Revised text of statute as amended

= Seamen's and Soldiers' False Characters Act 1906 =

Act of the Parliament of the United Kingdom

The Seamen's and Soldiers' False Characters Act 1906 (6 Edw. 7. c. 5) was an act of the Parliament of the United Kingdom. The act criminalised the forgery of discharge papers, held by those leaving the British armed forces. It also criminalised the use of false character statements by those seeking to join the armed forces and the making of such statements. The act was superseded in part by later legislation and there are no known prosecutions made under it. The act was repealed in 2008 following a recommendation by the Law Commission.

== Description ==
The act was passed at a time when there were many British ex-servicemen seeking employment. A veteran's discharge papers listed his period of service and reason for leaving the forces. They were their only means of explaining to a prospective employer their absence from the civilian workforce during their term of enlistment.

The act, which received royal assent on 22 June 1906, contains three sections. Section 1 criminalised the forging of discharge certificates of seamen or soldiers and also the impersonation of a holder of a certificate. The punishment stipulated by the act was a sentence of imprisonment (with or without hard labour) for a month or a fine of up to £20 for a first offence and a prison term of up to three months for subsequent offences. This section also defined the term "seaman" as any man who had served in His Majesty's naval forces and "soldier" as "a man who has served in His Majesty's military or marine forces".

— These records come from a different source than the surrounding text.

/-- A read at its translated targets (09_copy_collective.md R263, R264; 11_translation.md R325; 14_system.md R405): a prefix of
its bytes, up to the first that does not translate or is poisoned. -/
def readAt (s : State) (r : Req) (home : Nat) (xs : List (Option Xl)) : State × RRes :=
  let a := r.addr.toNat
  let ok (o : Option Xl) : Bool := match o with | some x => x.ok | none => true
  let pre := xs.takeWhile ok
  let stop : RRes := match xs.drop pre.length with | some x :: _ => x.res | _ => .stall
  let whole := r.blocked || (match r.kind with | .table _ => true | _ => false)
  let good := pre.takeWhile (fun o => match o with | some x => !s.xlBad x | none => true)
  let byteOf (o : Option Xl) : Byte := match o with | some x => s.xlByte x | none => 0
  if whole && decide (pre.length ≠ xs.length) then (s, stop)
  else if pre.isEmpty && !xs.isEmpty then (s, stop)
  else if pre.any (fun o => match o with | some x => s.leafHeld x | none => false) then (s, .stall)
  else if (whole && decide (good.length ≠ pre.length)) || (good.isEmpty && !pre.isEmpty) then (s.poison (pre.filterMap id), .fail home)
  else
    match r.view.filter (fun _ => r.blocked) with
    | some v =>
      (s, .data ((List.range r.kind.len).map (fun i => if xs.isEmpty then 0 else v.deqByte (a + i) (pre.map byteOf))))
    | none => (s, .data (good.map byteOf))

/-- CORE_ID and token that a request belongs to, for its event (11_translation.md R307). -/
def State.issuer (s : State) (o : Origin) : Nat × Nat :=
  match o with
  | .job c t | .coll c t =>
    (s.coreId c, match (s.core c).jobs.find? (fun j => decide (j.tag = t)) with | some j => j.tok.val | none => 0)
  | .pkt _ | .pod => (0xFFFF, 0)

/-- The event of a hold or an unresolvable fault (11_translation.md R307). -/
def State.reqEvent (s : State) (home : Nat) (r : Req) : State :=
  let i := s.issuer r.org
  s.faultEvent home r.asid r.kind.code i.1 i.2 r.addr

/-- Bytes of a request grouped into side-log entries, one for each line, with their places in the request
(11_translation.md R309). -/
def lineGroups (l : List (Nat × Nat × Byte)) : List (Nat × List (Nat × Nat × Byte)) :=
  ((l.map (fun c => c.2.1 / 64)).eraseDups).map (fun n => (n, l.filter (fun c => decide (c.2.1 / 64 = n))))

/-- Side-log entries of a write, at the homes of their lines, each with the permissions its request needs and the bytes of its job
that it stands for (11_translation.md R306, R309, R314). -/
def logLines (s : State) (r : Req) (l : List (Nat × Nat × Nat × Byte)) : State × Nat :=
  (List.range 4).foldl (fun (o : State × Nat) h =>
    let gs := lineGroups ((l.filter (fun c => decide (c.2.2.1 = h))).map (fun c => (c.1, c.2.1, c.2.2.2)))
    gs.foldl (fun (o : State × Nat) g =>
      let e : Req := { r with kind := .cells (g.2.map (fun c => (c.2.1 % 64, c.2.2))), addr := BitVec.ofNat 64 (64 * g.1), view := none,
                              replay := true, pos := r.pos + (g.2.map (·.1)).foldl min r.kind.len,
                              rw := (match r.kind with | .table _ => true | _ => r.rw),
                              n := if r.blocked then r.kind.len else g.2.length }
      let t := o.1.setHome h { o.1.home h with slog := (o.1.home h).slog ++ [e] }
      let i := t.issuer r.org
      (t.faultEvent h r.asid slogCode i.1 i.2 e.addr, o.2 + 1)) o) (s, 0)

/-- A job replaced, by its tag. -/
def Core.setJob (c : Core) (j : CJob) : Core :=
  { c with jobs := c.jobs.map (fun x => if x.tag = j.tag then j else x) }

/-- The job of a go. -/
def Core.job? (c : Core) (tag : Nat) : Option CJob := c.jobs.find? (fun j => decide (j.tag = tag))

/-- The job of a request's issuer changed, n bytes charged. -/
def State.onJob (s : State) (k tag n : Nat) (f : CJob → CJob) : State :=
  let c := s.core k
  match c.job? tag with
  | none => s
  | some j => s.setCore k ((c.setJob (f j)).charge n)

/-- A request of a job left k entries in side logs (11_translation.md R310). -/
def State.addLogs (s : State) (r : Req) (k : Nat) : State :=
  match r.org with
  | .job c tag | .coll c tag => s.onJob c tag 0 (fun j => { j with slog := j.slog + k })
  | .pkt _ | .pod => s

Section 2 established an offence for any prospective member of the armed forces to use a forged character statement to enter the forces and for any person to create a false statement to support the entry of another into the forces. The penalty for this was a £20 fine.

Section 3 of the act extended a previous offence, under the Naval Enlistment Act 1853 (16 & 17 Vict. c. 69), of making a false statement to gain entry to the naval service to apply also to the naval reserve.

No prosecutions are known to have been made under any sections of the act.

== Repeal ==
The Section 1 offence of forging papers was repealed by the Forgery and Counterfeiting Act 1981. Its only outstanding effect was to criminalise the impersonation of a current or former member of the armed forces. This could also, where the intention was to make a gain or cause another a loss, be prosecuted as a fraud by false representation under the Fraud Act 2006.

Although it remained in force, section 2 of the act was effectively superseded by offences created under the Army Act 1955 (3 & 4 Eliz. 2. c. 18), Air Force Act 1955 (3 & 4 Eliz. 2. c. 19) and Armed Forces Act 1966 (for the Royal Navy) and the Reserve Forces Act 1996, which included greater penalties. Such an offence could also be prosecuted under the Fraud Act 2006.

Because the act was so little used and the offences prosecutable under other acts, the Law Commission recommended repeal of the entire act in its 18th Report on Statute Law Repeals of January 2008.

The whole act was repealed by section 1(1) of, and group 4 of part 1 of schedule 1 to, the Statute Law (Repeals) Act 2008, which came into force on 21 July 2008.

Despite the act being repealed, its prohibition on civilians dressing as a member of the armed forces continues to be regularly featured in lists of "strange UK laws".